Roberta no respondió, pero Diego podía sentir las lágrimas que mojaban su camiseta.
No recordaba haberla visto llorar antes. Y la verdad era que la admiraba por eso. En su niñez, aprendió que llorar era de débiles. Él, aunque recibiese muy mal trato, solía hacer lo que fuese para mantener sus emociones bajo control. Y la mayoría de las veces lo lograba.
La única vez que no había podido contener el llanto fue cuando su padre le dijo que habían mandado a su perro al campo. Diego sólo tenía diez años por aquel entonces. La manera en que el pequeño terrier le recibía cuando llegaba del colegio fue lo único agradable de su niñez.
Nadie desde entonces había estado tan contento de verle... bueno... quizá Roberta cuando empezaron su relación.
Roberta se apartó del abrazo de Diego y se secó las lágrimas con las manos ya que no tenía pañuelo.
—Toma —dijo Diego, acercándole uno de los pañuelos que había en uno de los cajones de la cómoda—. Está más o menos limpio, pero no planchado.
—No importa —dijo Roberta. Se dio la vuelta para sonarse la nariz.
Diego se quedó mirándola. Quería cambiar. Quería convertirse en la clase de hombre que ella necesitaba; un hombre digno de confianza que fuese un estupendo padre para los niños que él sabía que ella quería tener. Pero a su vez, se preguntó qué garantía podía darle de que no iba a acabar siendo como su padre. Tal vez las cosas fuesen bien durante un año o dos, pero sabía que sus genes se impondrían al final.

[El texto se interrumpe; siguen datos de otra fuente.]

-- ==== Sys2Proof/Machine/Registrar.lean ====
section
/-!
DEFINITION. The registrar at work: the address match and selection by deficit round-robin (R58, R59, R68), the seven kinds of queue
entry (Table 4.4), plans (R291, R292, R294), a launch from its reservation to its first instruction (R70 to R75), and the watchdog (R76).
-/

namespace Sys2Proof.Machine

/-! ## Queues -/

/-- R58: a queue found bad or overrun stops, with one alarm; a stopped queue found good is served again, its deficit 0. -/
def State.checkQueue (s : State) (p q : Nat) : State :=
  let stops := (s.desc p q).stops
  let was := ((s.pkg p).queues.get q).stopped
  if stops && !was then (s.updPkg p (fun x => { x with queues := x.queues.upd q (fun y => { y with stopped := true }) })).alarm p (q / 64)
  else if !stops && was then
    (s.updPkg p (fun x => { x with queues := x.queues.upd q (fun y => { y with stopped := false }) })).physPut (s.descAddr p q + 0x1C) (bytesOfNat 4 0)
  else s

/-- A write to a watched line has reached the package's HBM (R59). -/
def execHbmWriteMatch (p a : Nat) (s : State) : Out :=
  let qs := (s.allQueues p).filter (fun q => s.descAddr p q / 64 == a / 64)
  .next ((qs.foldl (fun b q => b.checkQueue p q) s).askSelection p)

/-- A status write into an entry (R61). -/
def State.putStatus (s : State) (p q addr st reason : Nat) : State :=
  match s.ctxPa p (q / 64) (addr + 2) with
  | some pa => s.hbmPut pa [BitVec.ofNat 8 reason, BitVec.ofNat 8 st]
  | none => s

/-- A rejected head retires at once (R61). -/
def State.rejectHead (s : State) (p q addr reason : Nat) : State := (s.putStatus p q addr 4 reason).retireHead p q

/-- A head that has been served retires DONE. -/
def State.doneHead (s : State) (p q addr : Nat) : State := (s.putStatus p q addr 3 0).retireHead p q

/-! ## Selection (R68) -/

/-- A queue of the highest ready priority, as the deficit round-robin sees it. -/
structure Cand where
  q : Nat
  /-- The cost of its head, where the head is ready. -/
  cost : Option Nat
  quantum : Nat
  deficit : Nat
  deriving DecidableEq, Repr, Inhabited

/-- The deficit that a list of changes gives a queue, and the list with one more change. -/
def deficitOf (t : List (Nat × Nat)) (q d : Nat) : Nat := match t.find? (fun e => e.1 == q) with
  | some e => e.2
  | none => d
def setDeficit (t : List (Nat × Nat)) (q d : Nat) : List (Nat × Nat) := (q, d) :: t.filter (fun e => e.1 != q)

/-- The loop of Select(), over the queues in cyclic order from where the search starts: the queue chosen, and the deficits changed. -/
def drr (all : List Cand) : Nat → List Cand → List (Nat × Nat) → Option (Nat × List (Nat × Nat))
  | 0, _, _ => none
  | f + 1, [], t => drr all f all t
  | f + 1, c :: r, t =>
    let d := deficitOf t c.q c.deficit
    match c.cost with
    | some n => if n ≤ d then some (c.q, setDeficit t c.q (d - n)) else drr all f r (setDeficit t c.q (d + c.quantum))
    | none => drr all f r (setDeficit t c.q 0)

/-- A selection begins: queues are checked, failing heads are rejected, blocked counters are watched, and one ready head is chosen; the
entry is carried out, and the selection ends, 36 cy later (R68, R69, Table 4.7). -/
def State.selectBegin (s : State) (p : Nat) : State :=
  let c := s.cyc
  let qs := s.allQueues p
  let s0 := qs.foldl (fun a q => a.checkQueue p q) (s.updPkg p (fun x => { x with selecting := 2, again := false }))
  let heads : List (Nat × Head × Verdict) := qs.filterMap (fun q => (s0.headOf p q).map (fun h => (q, h, s0.judge p q h)))
  let s1 := heads.foldl (fun a e => match e.2.1, e.2.2 with
    | .entry addr _, .reject r => a.rejectHead p e.1 addr r
    | _, _ => a) s0
  let lines := dedup (heads.flatMap (fun e => match e.2.2 with
    | .blocked l => l
    | _ => []))
  let s2 := s1.updPkg p (fun x => { x with watch := lines })
  let ready : List (Nat × Nat) := heads.filterMap (fun e => match e.2.2 with
    | .ready n => some (e.1, n)
    | _ => none)
  let s3 := match ready with
    | [] => s2
    | _ =>
      let top := ready.foldl (fun (m : Nat) (e : Nat × Nat) => max m (s0.desc p e.1).prio) 0
      let served := qs.filter (fun q => !(s0.desc p q).stops && decide ((s0.desc p q).prio = top))
      let at_ := (s0.pkg p).ptr.get top
      let order := served.filter (fun q => decide (at_ ≤ q)) ++ served.filter (fun q => decide (q < at_))
      let cands := order.map (fun q => ({ q := q, cost := (ready.find? (fun (e : Nat × Nat) => e.1 == q)).map Prod.snd
                                          quantum := (s0.desc p q).quantum, deficit := (s0.desc p q).deficit } : Cand))
      match drr cands ((cands.length + 1) * 2050) cands [] with
      | none => s2
      | some (q, t) =>
        let s4 := t.foldl (fun (a : State) (e : Nat × Nat) => a.physPut (a.descAddr p e.1 + 0x1C) (bytesOfNat 4 e.2)) s2
        let s5 := s4.updPkg p (fun x => { x with ptr := x.ptr.set top q, again := true, chosen := (s0.headOf p q).map (fun h => (q, h)) })
        match s0.headOf p q with
        | some (.resume _) => s5.schedule (c + 36) (.launchEntry p q)
        | some (.entry _ kind) => s5.schedule (c + 36) (match kind with
            | 1 => .launchEntry p q
            | 2 => .planEntry p q
            | 3 => .collEntry p q
            | 4 => .sealEntry p q
            | 5 => .waitevEntry p q
            | 6 => .sigevEntry p q
            | _ => .killEntry p q)
        | none => s5
  s3.schedule (c + 36) (.selection p)

/-- A selection begins, or the running one ends; another follows it where a write has matched meanwhile or a head has been served
(R59). -/
def execSelection (p : Nat) (s : State) : Out :=
  match (s.pkg p).selecting with
  | 0 => .next s
  | 1 => .next (s.selectBegin p)
  | _ =>
    if (s.pkg p).again then
      .next ((s.updPkg p (fun x => { x with selecting := 1, again := false, chosen := none })).schedule (s.cyc + 1) (.selection p))
    else .next (s.updPkg p (fun x => { x with selecting := 0, chosen := none }))

/-! ## WAITEV, SIGEV, SEAL -/

/-- The head that the running selection has chosen of a queue (R59). -/
def State.chosenOf (s : State) (p q : Nat) : Option Head := match (s.pkg p).chosen with
  | some (x, h) => if x = q then some h else none
  | none => none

Había leído las estadísticas. Los hijos eran como los padres. No había escapatoria. No podía correr el riesgo.
—Siento lo que ha pasado... —Roberta se mordió el labio inferior, arrepentida—. No suelo ser así.
—Ya lo sé —estuvo de acuerdo Diego. Sonrió. Sonrió sin cinismo, sin desprecio, pero con tristeza—. Pero supongo que todos tenemos un límite.
—Creo que es esta casa... Es un poco... un poco deprimente... y bueno... triste — dijo Roberta.
Diego pensó en cuánta razón tenía. Empezó a recordar cuando su padre le pegaba. No le hubiera extrañado encontrar sangre suya seca, esparcida por el espejo y la pared, evidenciando la última pelea que tuvo con su padre. Pero parecía que éste decidió limpiarlo todo, aunque en una esquina del espejo todavía quedaba un poco de sangre visible.
Prefirió apartar esos pensamientos y tomó el sobre con las fotografías.
—Eh, siéntate aquí un segundo —dijo Diego, sentándose en la cama y dando palmaditas a su lado para indicarle a Roberta que se sentara junto a él.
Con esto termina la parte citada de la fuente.